| WORK REQUEST |
Taking the line that contains "opField w = opField r.matchBits := by" as the first and the final line of the records as the last, write out every line between them exactly, ends included, and nothing else.

| Stored data entries |
theorem decodeFamily8_standsFor {w : Word} (hop : (opField w).toNat = 0x8) : StandsFor (decodeFamily8 w) w := by
  unfold decodeFamily8
  split
  case h_10 h0 h1 h2 h3 h4 h5 h6 h7 hE =>
    refine ⟨(wellFormed_nop8_iff _ _ _).2 ⟨?_, hE⟩, packXYN_of_op hop⟩
    simp only [imp_false] at h0 h1 h2 h3 h4 h5 h6 h7
    omega
  all_goals exact ⟨rfl, packXYN_of_op_n hop ‹_›⟩

theorem decodeFamilyE_standsFor {w : Word} (hop : (opField w).toNat = 0xE) : StandsFor (decodeFamilyE w) w := by
  unfold decodeFamilyE
  split
  case h_3 h9E hA1 =>
    refine ⟨(wellFormed_nopE_iff _ _).2 ?_, packXNN_of_op hop⟩
    rw [List.mem_pair]
    exact not_or.2 ⟨h9E, hA1⟩
  all_goals exact ⟨rfl, packXNN_of_op_nn hop ‹_›⟩

theorem decodeFamilyF_standsFor {w : Word} (hop : (opField w).toNat = 0xF) : StandsFor (decodeFamilyF w) w := by
  unfold decodeFamilyF
  split
  case h_10 h07 h0A h15 h18 h1E h29 h33 h55 h65 =>
    refine ⟨(wellFormed_nopF_iff _ _).2 ?_, packXNN_of_op hop⟩
    simp only [List.mem_cons, List.not_mem_nil, or_false, not_or]
    exact ⟨h07, h0A, h15, h18, h1E, h29, h33, h55, h65⟩
  all_goals exact ⟨rfl, packXNN_of_op_nn hop ‹_›⟩

/-- Every word is the word of the well-formed instruction it decodes to (R73, R77): the decoder keeps every field. -/
theorem decodeWord_standsFor (w : Word) : StandsFor (decodeWord w) w := by
  unfold decodeWord
  split
  case h_1 hop => exact decodeFamily0_standsFor hop
  case h_9 hop => exact decodeFamily8_standsFor hop
  case h_15 hop => exact decodeFamilyE_standsFor hop
  case h_2 hop | h_3 hop | h_11 hop | h_12 hop => exact ⟨rfl, packNNN_of_op hop⟩
  case h_4 hop | h_5 hop | h_7 hop | h_8 hop | h_13 hop => exact ⟨rfl, packXNN_of_op hop⟩
  case h_6 hop | h_10 hop | h_14 hop => exact ⟨rfl, packXYN_of_op hop⟩
  case h_16 =>
    refine decodeFamilyF_standsFor ?_
    have := (opField w).isLt
    simp only [imp_false] at *
    omega

theorem decodeWord_wellFormed (w : Word) : (decodeWord w).wellFormed = true := (decodeWord_standsFor w).1

theorem encode_decodeWord (w : Word) : encode (decodeWord w) = w := (decodeWord_standsFor w).2

/-- Settles O2: the decoded instruction stands for its word. -/
theorem encodeOfDecodeIsIdentity : Obligations.EncodeOfDecodeIsIdentity :=
  fun w => ⟨decodeWord_wellFormed w, encode_decodeWord w⟩

end Sys2Proof
end

section
/-! SUPPORT. The decoder against the opcode map (30_encoding.md R79). The row of an instruction is its mnemonic, the mask
of the bits that its row fixes, and those bits of its word; so the row selects that word by its form alone, and what is
left to see is that it is a row of the map, and that no row before it selects the word. -/

namespace Sys2Proof

/-! ## Masks and fields -/

theorem opField_and (w u : Word) : opField (w &&& u) = opField w &&& opField u := BitVec.extractLsb'_and

theorem xBits_and (w u : Word) : xBits (w &&& u) = xBits w &&& xBits u := BitVec.extractLsb'_and

theorem nnField_and (w u : Word) : nnField (w &&& u) = nnField w &&& nnField u := BitVec.extractLsb'_and

theorem nField_and (w u : Word) : nField (w &&& u) = nField w &&& nField u := BitVec.extractLsb'_and

theorem word_ext {w u : Word} (hop : opField w = opField u) (hx : xBits w = xBits u)
    (hnn : nnField w = nnField u) : w = u := by
  have hxf : xField w = xField u := congrArg BitVec.toFin hx
  rw [← packXNN_fields w, ← packXNN_fields u, hop, hxf, hnn]

/-- The mask of a row that `op` alone selects. -/
theorem and_F000 (w : Word) : w &&& 0xF000#16 = packXNN (opField w) 0 0 := by
  refine word_ext ?_ ?_ ?_
  · rw [opField_and, opField_packXNN]
    exact BitVec.and_allOnes
  · rw [xBits_and, xBits_packXNN]
    exact BitVec.and_zero
  · rw [nnField_and, nnField_packXNN]
    exact BitVec.and_zero

/-- The mask of a row that `op` and NN select. -/
theorem and_F0FF (w : Word) : w &&& 0xF0FF#16 = packXNN (opField w) 0 (nnField w) := by
  refine word_ext ?_ ?_ ?_
  · rw [opField_and, opField_packXNN]
    exact BitVec.and_allOnes
  · rw [xBits_and, xBits_packXNN]
    exact BitVec.and_zero
  · rw [nnField_and, nnField_packXNN]
    exact BitVec.and_allOnes

/-- The mask of a row that `op` and N select. -/
theorem and_F00F (w : Word) : w &&& 0xF00F#16 = packXNN (opField w) 0 ((nField w).setWidth 8) := by
  refine word_ext ?_ ?_ ?_
  · rw [opField_and, opField_packXNN]
    exact BitVec.and_allOnes
  · rw [xBits_and, xBits_packXNN]
    exact BitVec.and_zero
  · rw [nnField_and, nnField_packXNN]
    apply BitVec.eq_of_toNat_eq
    have hlow : (nnField w).toNat &&& (2 ^ 4 - 1) = w.toNat % 16 := by
      rw [nnField_toNat, Nat.and_two_pow_sub_one_eq_mod, Nat.mod_mod_of_dvd _ (by decide)]
    have hfit : w.toNat % 16 % 2 ^ 8 = w.toNat % 16 := Nat.mod_eq_of_lt (by omega)
    rw [BitVec.toNat_and, BitVec.toNat_setWidth, nField_toNat, hfit]
    exact hlow

/-! ## The row of an instruction -/

/-- The mask of an instruction's row: the bits of the word that its row fixes (R79). -/
def Instr.rowMask : Instr → Word
  | .cls _ | .ret _ | .skp _ | .sknp _ => 0xF0FF
  | .ldVxDt _ | .ldVxK _ | .ldDtVx _ | .ldStVx _ | .addIVx _ | .ldFVx _ | .ldBVx _ | .ldMemVx _ | .ldVxMem _ => 0xF0FF
  | .ldReg _ _ | .or _ _ | .and _ _ | .xor _ _ | .addReg _ _ | .sub _ _ | .shr _ _ | .subn _ _ | .shl _ _ => 0xF00F
  | _ => 0xF000

/-- The row of an instruction. -/
def Instr.row (i : Instr) : OpcodeRow := ⟨i.mnemonic, i.rowMask, encode i &&& i.rowMask⟩

theorem row_selects (i : Instr) : i.row.selects (encode i) = true := BEq.rfl

/-- Whether an instruction's row is one of the catch-alls (priority 2 in R79). -/
def Instr.isCatchAll : Instr → Bool
  | .sys _ | .nop8 _ _ _ | .nopE _ _ | .nopF _ _ => true
  | _ => false

theorem row_mem_opcodeRows1 {i : Instr} (h : i.isCatchAll = false) : i.row ∈ opcodeRows1 := by
  cases i with
  | sys | nop8 | nopE | nopF => cases h
  | cls x =>
    simp [Instr.row, Instr.rowMask, Instr.mnemonic, encode_cls, and_F0FF, opcodeRows1]
    rfl
  | ret x =>
    simp [Instr.row, Instr.rowMask, Instr.mnemonic, encode_ret, and_F0FF, opcodeRows1]
    rfl
  | _ =>
    simp [Instr.row, Instr.rowMask, Instr.mnemonic, encode, and_F000, and_F00F, and_F0FF, opcodeRows1]
    rfl

theorem row_mem_opcodeRows2 {i : Instr} (h : i.isCatchAll = true) : i.row ∈ opcodeRows2 := by
  cases i with
  | sys | nop8 | nopE | nopF =>
    simp [Instr.row, Instr.rowMask, Instr.mnemonic, encode, and_F000, opcodeRows2]
    rfl
  | _ => cases h

/-! ## What a row that selects a word says of the word's fields -/

theorem selects_iff (r : OpcodeRow) (w : Word) : r.selects w = true ↔ w &&& r.mask = r.matchBits := beq_iff_eq

theorem opField_of_selects {r : OpcodeRow} {w : Word} (hr : r ∈ opcodeRows1) (hs : r.selects w = true) :
    opField w = opField r.matchBits := by
  have hmask : ∀ q ∈ opcodeRows1, opField q.mask = 0xF := by decide
  rw [← (selects_iff r w).1 hs, opField_and, hmask r hr]
  exact BitVec.and_allOnes.symm

theorem nnField_of_selects {r : OpcodeRow} {w : Word} (hmask : nnField r.mask = 0xFF) (hs : r.selects w = true) :
    nnField w = nnField r.matchBits := by
  rw [← (selects_iff r w).1 hs, nnField_and, hmask]
  exact BitVec.and_allOnes.symm

theorem nField_of_selects {r : OpcodeRow} {w : Word} (hmask : nField r.mask = 0xF) (hs : r.selects w = true) :
    nField w = nField r.matchBits := by
  rw [← (selects_iff r w).1 hs, nField_and, hmask]
  exact BitVec.and_allOnes.symm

| ANSWER FOR THIS EXERCISE |
    opField w = opField r.matchBits := by
  have hmask : ∀ q ∈ opcodeRows1, opField q.mask = 0xF := by decide
  rw [← (selects_iff r w).1 hs, opField_and, hmask r hr]
  exact BitVec.and_allOnes.symm

theorem nnField_of_selects {r : OpcodeRow} {w : Word} (hmask : nnField r.mask = 0xFF) (hs : r.selects w = true) :
    nnField w = nnField r.matchBits := by
  rw [← (selects_iff r w).1 hs, nnField_and, hmask]
  exact BitVec.and_allOnes.symm

theorem nField_of_selects {r : OpcodeRow} {w : Word} (hmask : nField r.mask = 0xF) (hs : r.selects w = true) :
    nField w = nField r.matchBits := by
  rw [← (selects_iff r w).1 hs, nField_and, hmask]
  exact BitVec.and_allOnes.symm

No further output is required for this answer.